The cost of essentials is going up and up. Yet at the same time, salaries aren’t moving. This means that, during some parts of 2022, the average UK worker was bringing in the equivalent of 4.5% less every month than they were the previous year.

UK inflation now stands at around 10%, with the Bank of England predicting it will be another few years before it begins to stabilise. Recent research suggests that some employees may need pay rises of at least 8% to ease their cost of living struggles, although one third of workers are looking for a pay rise of between 10% – 14%.

Pay Rises During Economic Uncertainty

Today, more than 60% of businesses are finding that requests for pay reviews and rises from their employees are growing. However, in 2022, 50% of employees reported that they had not received a pay rise over the past year, and did not expect to. It’s clear this is a situation that is difficult on both sides of the equation.

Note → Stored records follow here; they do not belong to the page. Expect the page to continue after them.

/-- R145: the entries of a port that become READY. -/
theorem State.readyOn_deferred (s : State) (d u p) : (s.readyOn d u p).deferred = s.deferred.set p ((s.deferred.get
    p).map fun e =>
    if e.state = .pending ∧ e.drive = d ∧ e.first ≤ u ∧ u < e.first + e.n ∧ (∀ i, i < e.n → s.isTerminal d (e.first +
        i) = true)
      then { e with state := .ready } else e) := by
  have hm : ∀ e : Deferred, (e.state == .pending && e.drive == d && decide (e.first ≤ u) && decide (u < e.first + e.n)
      &&
      (List.range e.n).all fun i => s.isTerminal d (e.first + i)) = true ↔ (e.state = .pending ∧ e.drive = d ∧ e.first
          ≤ u ∧ u < e.first + e.n ∧ (∀ i, i < e.n → s.isTerminal d (e.first + i) = true)) := by
    intro e; simp [and_assoc]
  unfold State.readyOn
  simp only
  split
  · simp only [State.raise, State.setDeferred]
    congr 1
    apply List.map_congr_left
    intro e _
    by_cases hh : (e.state = .pending ∧ e.drive = d ∧ e.first ≤ u ∧ u < e.first + e.n ∧ (∀ i, i < e.n → s.isTerminal d
        (e.first + i) = true))
    · rw [if_pos hh, if_pos ((hm e).2 hh)]
    · rw [if_neg hh, if_neg (fun hc => hh ((hm e).1 hc))]
  · rename_i hn
    rw [Pair.set_self]
    conv_rhs => rw [← List.map_id (s.deferred.get p)]
    apply List.map_congr_left
    intro e he
    have : ¬ (e.state = .pending ∧ e.drive = d ∧ e.first ≤ u ∧ u < e.first + e.n ∧ (∀ i, i < e.n → s.isTerminal d
        (e.first + i) = true)) := by
      intro hc
      exact hn (List.any_eq_true.2 ⟨e, he, (hm e).2 hc⟩)
    rw [if_neg this]; rfl

theorem State.readyOn_raw (s : State) (d u p q) (e : Event) (h : (s.events.get q).raw.getLsbD e.pos = true) :
    ((s.readyOn d u p).events.get q).raw.getLsbD e.pos = true := by
  unfold State.readyOn; simp only; split
  · exact State.raise_stays _ _ _ _ _ h
  · exact h

/-- R145: DEFER_READY is raised on a port of which an entry becomes READY. -/
theorem State.readyOn_raised (s : State) (d u p) (h : ∃ e ∈ s.deferred.get p, e.state = .pending ∧ e.drive = d ∧
    e.first ≤ u ∧ u < e.first + e.n ∧ (∀ i, i < e.n → s.isTerminal d (e.first + i) = true)) :
    ((s.readyOn d u p).events.get p).raw.getLsbD Event.deferReady.pos = true := by
  obtain ⟨e, he, h1, h2, h3, h4, h5⟩ := h
  unfold State.readyOn
  simp only
  rw [if_pos (List.any_eq_true.2 ⟨e, he, by simp [h1, h2, h3, h4]; exact h5⟩)]
  simp; right; decide

/-- What the entry of a unit into a terminal state does. -/
structure EntersTerminal (s t : State) (d : DriveId) (u : Nat) (m : MountRec) (r : UnitRec) : Prop where
  unit : t.unitRec d u = r
  units : ∀ u', u' ≠ u → t.unitRec d u' = s.unitRec d u'
  map : ∀ k, k ≠ m.mapFirst + u → Sparse.get .fresh t.unitMap k = Sparse.get .fresh s.unitMap k
  works : t.works = s.works.set d ((s.works.get d).filter fun e => e.unit != u)
  idle : s.works.get d ≠ [] → (∀ e ∈ s.works.get d, e.unit = u) → s.sweepOn d = false →
    ∀ p, (t.events.get p).raw.getLsbD Event.workIdle.pos = true
  ready : ∀ p, t.deferred.get p = (s.deferred.get p).map fun e =>
    if e.state = .pending ∧ e.drive = d ∧ e.first ≤ u ∧ u < e.first + e.n ∧
        (∀ i, i < e.n → t.isTerminal d (e.first + i) = true) then { e with state := .ready } else e
  readyRaw : ∀ p, (∃ e ∈ s.deferred.get p, e.state = .pending ∧ e.drive = d ∧ e.first ≤ u ∧ u < e.first + e.n ∧
    (∀ i, i < e.n → t.isTerminal d (e.first + i) = true)) → (t.events.get p).raw.getLsbD Event.deferReady.pos = true
  mounts : t.mounts = s.mounts.set d (some { m with terminal := m.terminal + 1 })
  raw : m.terminal + 1 = m.u → ∀ p, (t.events.get p).raw.getLsbD Event.mediumComplete.pos = true
  stats : t.stats = s.stats
  store : t.store = s.store
  contexts : t.contexts = s.contexts

/-- R24, R25. -/
theorem State.enterTerminal_spec (s : State) (d u m r) (hm : s.mounts.get d = some m) : EntersTerminal s
    (s.enterTerminal d u r) d u m r := by
  have e1 := State.setUnit_eq s d u r
  unfold State.enterTerminal
  simp only
  set s1 := s.setUnit d u r with hs1
  have hm1 : s1.mounts.get d = some m := by rw [e1]; exact hm
  have e2 := State.shrinkWork_eq s1 d ((s1.works.get d).filter fun e => e.unit != u)
  set s2 := s1.shrinkWork d ((s1.works.get d).filter fun e => e.unit != u) with hs2
  have hm2 : s2.mounts.get d = some m := by rw [e2]; exact hm1
  have e3 := State.countTerminal_eq s2 d hm2
  have r3 := State.countTerminal_raw s2 d hm2
  set s3 := s2.countTerminal d with hs3
  have e4 := State.readyOn_eq s3 d u .a
  set s4 := s3.readyOn d u .a with hs4
  have e5 := State.readyOn_eq s4 d u .b
  set s5 := s4.readyOn d u .b with hs5
  have hmf : s5.mounts = s.mounts.set d (some { m with terminal := m.terminal + 1 }) := by rw [e5, e4, e3, e2, e1]
  have hum : s5.unitMap = s1.unitMap := by rw [e5, e4, e3, e2]
  have hmf' : s5.mounts.get d = some { m with terminal := m.terminal + 1 } := by rw [hmf, Quad.get_set]
  have hur : ∀ x, s5.unitRec d x = s1.unitRec d x := by
    intro x; rw [State.unitRec_of hmf', State.unitRec_of hm1, hum]
  have hw1 : s1.works = s.works := by rw [e1]
  have ht : ∀ r : State, r.mounts.get d = some { m with terminal := m.terminal + 1 } → r.unitMap = s1.unitMap →
      ∀ x, r.isTerminal d x = s5.isTerminal d x := by
    intro r h1 h2 x
    unfold State.isTerminal
    rw [State.unitRec_of h1, State.unitRec_of hmf', h2, hum]
  have ht3 := ht s3 (by rw [e3]; simp) (by rw [e3, e2])
  have ht4 := ht s4 (by rw [e4, e3]; simp) (by rw [e4, e3, e2])
  have hd3 : s3.deferred = s.deferred := by rw [e3, e2, e1]
  have hd4 := State.readyOn_deferred s3 d u .a
  have hd5 := State.readyOn_deferred s4 d u .b
  rw [← hs4] at hd4
  rw [← hs5] at hd5
  simp only [ht3] at hd4
  simp only [ht4] at hd5
  refine ⟨?_, fun u' hu' => ?_, fun k hk => ?_, ?_, fun hne hall ho p => ?_,
    fun p => ?_, fun p hx => ?_, hmf, fun hu p => ?_, ?_, ?_,
    ?_⟩
  · rw [hur, hs1, State.unitRec_setUnit _ _ _ _ hm]; simp
  · rw [hur, hs1, State.unitRec_setUnit _ _ _ _ hm]; simp [hu']
  · rw [hum]; exact State.setUnit_map _ _ _ _ hm _ hk
  · rw [e5, e4, e3, e2, e1]
  · have hnil : (s1.works.get d).filter (fun e => e.unit != u) = [] := by
      rw [hw1, List.filter_eq_nil_iff]; intro e he; simp [hall e he]
    have i2 : (s2.events.get p).raw.getLsbD Event.workIdle.pos = true := by
      rw [hs2, hnil]
      exact State.shrinkWork_idle s1 d (by rw [hw1]; exact hne) (by unfold State.sweepOn at ho ⊢; rw [e1]; exact ho) p
    exact State.readyOn_raw _ _ _ _ _ _ (State.readyOn_raw _ _ _ _ _ _ (State.countTerminal_stays s2 d hm2 _ _ i2))
  · cases p with
    | a =>
      have : s5.deferred.get .a = s4.deferred.get .a := by rw [hd5, Pair.get_set_ne _ (by decide)]
      rw [this, hd4, Pair.get_set, hd3]
    | b =>
      have : s4.deferred.get .b = s.deferred.get .b := by rw [hd4, Pair.get_set_ne _ (by decide), hd3]
      rw [hd5, Pair.get_set, this]
  · cases p with
    | a =>
      refine State.readyOn_raw _ _ _ _ _ _ (State.readyOn_raised s3 d u .a ?_)
      simp only [ht3, hd3]; exact hx
    | b =>
      refine State.readyOn_raised s4 d u .b ?_
      have : s4.deferred.get .b = s.deferred.get .b := by rw [hd4, Pair.get_set_ne _ (by decide), hd3]
      simp only [ht4, this]; exact hx
  · exact State.readyOn_raw _ _ _ _ _ _ (State.readyOn_raw _ _ _ _ _ _ (r3 hu p))
  · rw [e5, e4, e3, e2, e1]
  · rw [e5, e4, e3, e2, e1]
  · rw [e5, e4, e3, e2, e1]

theorem recoveredBin_range (a) : recoveredBin a < 8 ∧ 2 ≤ recoveredBin a := by unfold recoveredBin; split_ifs <;>
    omega

/-! ### Evaluations (R58, R62) -/

theorem get_setUnit (s : State) (d u r) : (s.setUnit d u r).contexts = s.contexts ∧ (s.setUnit d u r).mounts =
    s.mounts ∧
    (s.setUnit d u r).stats = s.stats ∧ (s.setUnit d u r).store = s.store ∧ (s.setUnit d u r).works = s.works := by
  rw [State.setUnit_eq]; exact ⟨rfl, rfl, rfl, rfl, rfl⟩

Employees are not only entitled to fair pay, but also deserve to receive a wage that enables them to afford everyday essentials such as food, clothing, and bills. On the other side of the coin, organisations are still striving to recover from the long lasting impacts of the global health crisis and are naturally wary about increasing outgoings at a time when the business landscape is more vulnerable than ever.

A failure to support employees through this difficult time is likely to result in a loss of talent. Yet pay rises aren’t the only solution. There are a few alternatives to consider which could help retain staff and boost financial confidence without raising wages.

The Case for Hybrid Working

It’s easy to look at hybrid working – a policy that enables an employee to split their working hours between the office and another location (usually the home) – as a perk. However, it could also help to ease some of the financial burden that employees are experiencing today and may even prove to be a more valuable alternative to a pay rise for businesses struggling to increase their salaries.

One study found that 85% of employees were able to save money through hybrid working. The bulk of the savings typically comes from a reduction in commuting, with experts predicting that the average employee could save £128 per month if they usually commute by car, and over £300 per month if using public transport.

Savings can also be made on childcare, with a reduced need to use childminders as children would not be unaccompanied at home. Lunch times might also be cheaper as employees can quickly whip up a homemade lunch in their own kitchen, rather than spending out on expensive premade store bought sandwiches.

So while hybrid working doesn’t directly increase an employee’s salary, it can help support them as they get themselves into a stronger, more stable financial position.

Will offering hybrid working as an alternative to pay rises really work? It seems so. Reports show that 72% of office workers would rather be offered hybrid working than a 10% pay rise, making this a fantastic way to retain talent and boost satisfaction.